Posted to commits@pulsar.apache.org by pe...@apache.org on 2020/05/18 13:54:18 UTC
[pulsar] branch master updated: Fix bug that causes delivery of
messages to stop on Shared subscription (#6966)
This is an automated email from the ASF dual-hosted git repository.
penghui pushed a commit to branch master
in repository https://gitbox.apache.org/repos/asf/pulsar.git
The following commit(s) were added to refs/heads/master by this push:
new 7396f26 Fix bug that causes delivery of messages to stop on Shared subscription (#6966)
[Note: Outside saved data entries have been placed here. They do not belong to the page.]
theorem State.raiseGlb_inForce {b : Nat} (h : s.saf.srcGlb.getLsbD b = true) : s.raiseGlb b = s := if_pos h
theorem State.raiseGlb_new {b : Nat} (h : s.saf.srcGlb.getLsbD b = false) : s.raiseGlb b = (s.setGlb b).safetyUpdate :=
  if_neg (Bool.eq_false_iff.mp h)
theorem State.raiseOut_inForce {o : Outlet} {b : Nat} (h : (s.saf.srcOut.get o).getLsbD b = true) : s.raiseOut o b = s := if_pos h
theorem State.raiseOut_new {o : Outlet} {b : Nat} (h : (s.saf.srcOut.get o).getLsbD b = false) :
    s.raiseOut o b = (s.setOut o b).safetyUpdate :=
  if_neg (Bool.eq_false_iff.mp h)

theorem OnlyEvents.setGlb (b : Nat) : OnlyEvents (s.modSaf fun f => { f with srcGlb := f.srcGlb ||| bit 10 b }) (s.setGlb b) :=
  OnlyEvents.raise ..
theorem OnlyEvents.setOut (o : Outlet) (b : Nat) :
    OnlyEvents (s.modSaf fun f => { f with srcOut := vmod f.srcOut o fun x => x ||| bit 6 b }) (s.setOut o b) :=
  OnlyEvents.raiseAt ..

theorem State.setGlb_flags (b : Nat) : ((s.setGlb b).evGet .saf).flags = (s.evGet .saf).flags ||| bit 32 1 := State.raise_flags ..
theorem State.setOut_flags (o : Outlet) (b : Nat) : ((s.setOut o b).evGet .saf).flags = (s.evGet .saf).flags ||| bit 32 0 := by
  rw [State.setOut, State.evGet_ev _ (State.raiseAt_ev ..), State.evGet_set_same]
  rfl

theorem State.setGlb_seoGlobal (b : Fin 10) : (s.setGlb b.val).seoGlobal = true := by
  rw [State.seoGlobal, (OnlyEvents.setGlb b.val).saf]
  exact bne_iff_ne.mpr (or_bit_ne_zero b.isLt _)

theorem State.setOut_seoOut (o : Outlet) (b : Fin 6) : (s.setOut o b.val).seoOut o = true := by
  rw [State.seoOut, Bool.or_eq_true, (OnlyEvents.setOut o b.val).saf, State.modSaf_saf, vmod_self]
  exact .inr (bne_iff_ne.mpr (or_bit_ne_zero b.isLt _))

/-- Settles O37: a new source is set, its event with it, and the update of the safety outputs does the rest. -/
theorem safeEnergyOffDropsTheGates : Obligations.SafeEnergyOffDropsTheGates := by
  unfold Obligations.SafeEnergyOffDropsTheGates
  intro s
  refine ⟨fun b h => State.raiseGlb_inForce h, fun b h => ?glb, fun o b h => State.raiseOut_inForce h, fun o b h => ?out⟩
  case glb =>
    have hu := OnlyEvents.setGlb (s := s) b.val
    have hg := State.setGlb_seoGlobal (s := s) b
    generalize hs : s.setGlb b.val = u at hu hg
    obtain ⟨hreg, hout, hring, hwin, hcfg⟩ := State.safetyUpdate_frame (s := u)
    obtain ⟨hglb, hsrc, hsto, hocp, hocm⟩ := State.safetyUpdate_saf_frame (s := u)
    rw [hu.saf] at hglb hsrc hsto hocp hocm
    have hfl := (congrArg EvReg.flags (State.safetyUpdate_evGet_saf (s := u))).trans (hs ▸ State.setGlb_flags b.val)
    rw [State.raiseGlb_new h, hs]
    exact ⟨hglb, hsrc, hsto, fun n => State.safetyUpdate_gateEn_blocked (State.blockedPhase_of_seoGlobal hg),
      fun o => State.safetyUpdate_seoSince (by rw [State.seoOut, hg, Bool.true_or]), hfl,
      hreg.trans hu.reg, hout.trans hu.out, hocp, hocm, hring.trans hu.ring, hwin.trans hu.win, hcfg.trans hu.cfg⟩
  case out =>
    have hu := OnlyEvents.setOut (s := s) o b.val
    have ho := State.setOut_seoOut (s := s) o b
    generalize hs : s.setOut o b.val = u at hu ho
    obtain ⟨hreg, hout, hring, hwin, hcfg⟩ := State.safetyUpdate_frame (s := u)
    obtain ⟨hglb, hsrc, hsto, hocp, hocm⟩ := State.safetyUpdate_saf_frame (s := u)
    rw [hu.saf] at hglb hsrc hsto hocp hocm
    have hfl := (congrArg EvReg.flags (State.safetyUpdate_evGet_saf (s := u))).trans (hs ▸ State.setOut_flags o b.val)
    have hin : ∀ n, u.inGroup o n = s.inGroup o n := by
      intro n
      simp only [State.inGroup, State.phaseCfg, State.hasPhase, hu.reg, hu.mtx, hu.cfg, hu.glb]
      rfl
    rw [State.raiseOut_new h, hs]
    refine ⟨hglb, by rw [hsrc]; exact vmod_self .., fun p hp => by rw [hsrc]; exact vmod_other _ _ _ _ hp.symm, hsto,
      fun n hn => State.safetyUpdate_gateEn_blocked (State.blockedPhase_of_inGroup ho ((hin n).trans hn)),
      fun n v hm hv => State.safetyUpdate_gateEn_blocked (State.blockedPhase_of_move ho ((congrArg (·.move.get n) hu.mtx).trans hm) hv),
      fun n hn => ?_, State.safetyUpdate_seoSince ho, hfl,
      hreg.trans hu.reg, hout.trans hu.out, hocp, hocm, hring.trans hu.ring, hwin.trans hu.win, hcfg.trans hu.cfg⟩
    have := State.safetyUpdate_gateEn_le hn
    rwa [hu.saf] at this

end Sys2Proof.Machine
end

section
/-! Faults and safety descriptors that raise sources of safe energy off or STO (10 R239, R241, R248, R250, R251, R258, R262, R268). -/
namespace Sys2Proof.Machine

variable {s : State}

/-! ### Held pads (10 R241, R251; log entry 12) -/

/-- The readback of a pad differs from its command exactly where the pad is held at the other level. -/
theorem getD_bne_iff {pad : Option Bool} {cmd : Bool} : (pad.getD cmd != cmd) = true ↔ pad = some (!cmd) := by
  cases pad <;> cases cmd <;> simp

/-- A pad that follows its command or is held at its level reads back as commanded. -/
theorem getD_bne_eq_false {pad : Option Bool} {cmd : Bool} (h : pad = none ∨ pad = some cmd) : (pad.getD cmd != cmd) = false := by
  rcases h with rfl | rfl <;> simp

theorem State.setGatePad_gateDiffers (n : Phase) (pad : Option Bool) :
    (s.setGatePad n pad).gateDiffers n = (pad.getD (s.saf.gateEn.getLsbD n.val) != s.saf.gateEn.getLsbD n.val) := by
  simp only [State.gateDiffers, State.gatePin, State.setGatePad, State.modSaf_saf, vmod_self]

theorem State.setStoPads_stoDiffers (a : Acd) (padA padB : Option Bool) :
    (s.setStoPads a padA padB).stoDiffers a =
      ((padA.getD (s.saf.stoCmd.getLsbD a.val) != s.saf.stoCmd.getLsbD a.val) ||
       (padB.getD (s.saf.stoCmd.getLsbD (a.val + 4)) != s.saf.stoCmd.getLsbD (a.val + 4))) := by
  have hne : (⟨a.val + 4, by omega⟩ : Fin 8) ≠ ⟨a.val, by omega⟩ := by simp
  simp only [State.stoDiffers, State.stoPin, State.setStoPads, State.modSaf_saf, vmod_self, vmod_other _ _ _ _ hne]

/-- A differing readback of a GATE_EN pin is latched 2 µs later, with its event, and demands safe energy off everywhere. -/
def State.latchGenFault (n : Phase) (s : State) : State :=
  (((s.runTo (s.clk.cycle + us 2)).modSaf fun f => { f with genFault := f.genFault ||| bit 24 n.val }).raiseAt .saf 9 n.val 0 0).raiseGlb 7

/-- A differing readback of a connection device's STO pins is latched 2 µs later, with its event, and demands STO of the device. -/
def State.latchStoFault (a : Acd) (s : State) : State :=
  (((s.runTo (s.clk.cycle + us 2)).modSaf fun f => { f with stoFault := f.stoFault ||| bit 4 a.val }).raiseAt .saf 10 a.val 0 0).raiseSto a 5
7396f26 is described below
commit 7396f26011bd3fe5d41a82f730e0cff6ee34f719
Author: Masahiro Sakamoto <ma...@yahoo-corp.jp>
AuthorDate: Mon May 18 22:53:59 2020 +0900
Fix bug that causes delivery of messages to stop on Shared subscription (#6966)
### Motivation
If a large number of consumers are repeatedly added or removed from a Shared type subscription, message delivery to consumers may stop occasionally. Message delivery will not resume until we unload the topic or restart the broker.
When I set the log level of the broker to DEBUG, the following log was output while the message delivery was stopped.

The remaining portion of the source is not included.